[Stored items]
++++++++++
-- ==== Sys2Proof/Machine/LoadStore.lean ====
section
/-! DEFINITION. vector_load_store_unit (40_load_store.md). -/

namespace Sys2Proof.Machine

/-- `VLD1` (R124). -/
def execVld1 (o : LS) (s : State) : Result := loadGroup (encode (.vld1 o)) o 1 s

/-- `VLD2` (R125). -/
def execVld2 (o : LS) (s : State) : Result := loadGroup (encode (.vld2 o)) o 2 s

/-- `VLD3` (R126). -/
def execVld3 (o : LS) (s : State) : Result := loadGroup (encode (.vld3 o)) o 3 s

/-- `VLD4` (R127). -/
def execVld4 (o : LS) (s : State) : Result := loadGroup (encode (.vld4 o)) o 4 s

/-- `VST1` (R128). -/
def execVst1 (o : LS) (s : State) : Result := storeGroup (encode (.vst1 o)) o 1 s

/-- `VST2` (R129). -/
def execVst2 (o : LS) (s : State) : Result := storeGroup (encode (.vst2 o)) o 2 s

/-- `VST3` (R130). -/
def execVst3 (o : LS) (s : State) : Result := storeGroup (encode (.vst3 o)) o 3 s

/-- `VST4` (R131). -/
def execVst4 (o : LS) (s : State) : Result := storeGroup (encode (.vst4 o)) o 4 s

/-- `VLDDUP` (R132): one element into every lane of one register, `T = B`. -/
def execVlddup (o : LS) (s : State) : Result :=
  transfer (encode (.vlddup o)) o 1 o.sz.bytes s <|
    s.writeV o.vd o.q <| ofLanes o.sz.bits (laneCount o.q o.sz) fun _ =>
      Memory.readElem s.mem (o.base s).toNat o.sz.bits

end Sys2Proof.Machine
end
++++++++++
### Problem to solve
Looking through the data above, copy out each line in which the string "Machine" occurs.

### Reply to the task
-- ==== Sys2Proof/Machine/LoadStore.lean ====
namespace Sys2Proof.Machine
end Sys2Proof.Machine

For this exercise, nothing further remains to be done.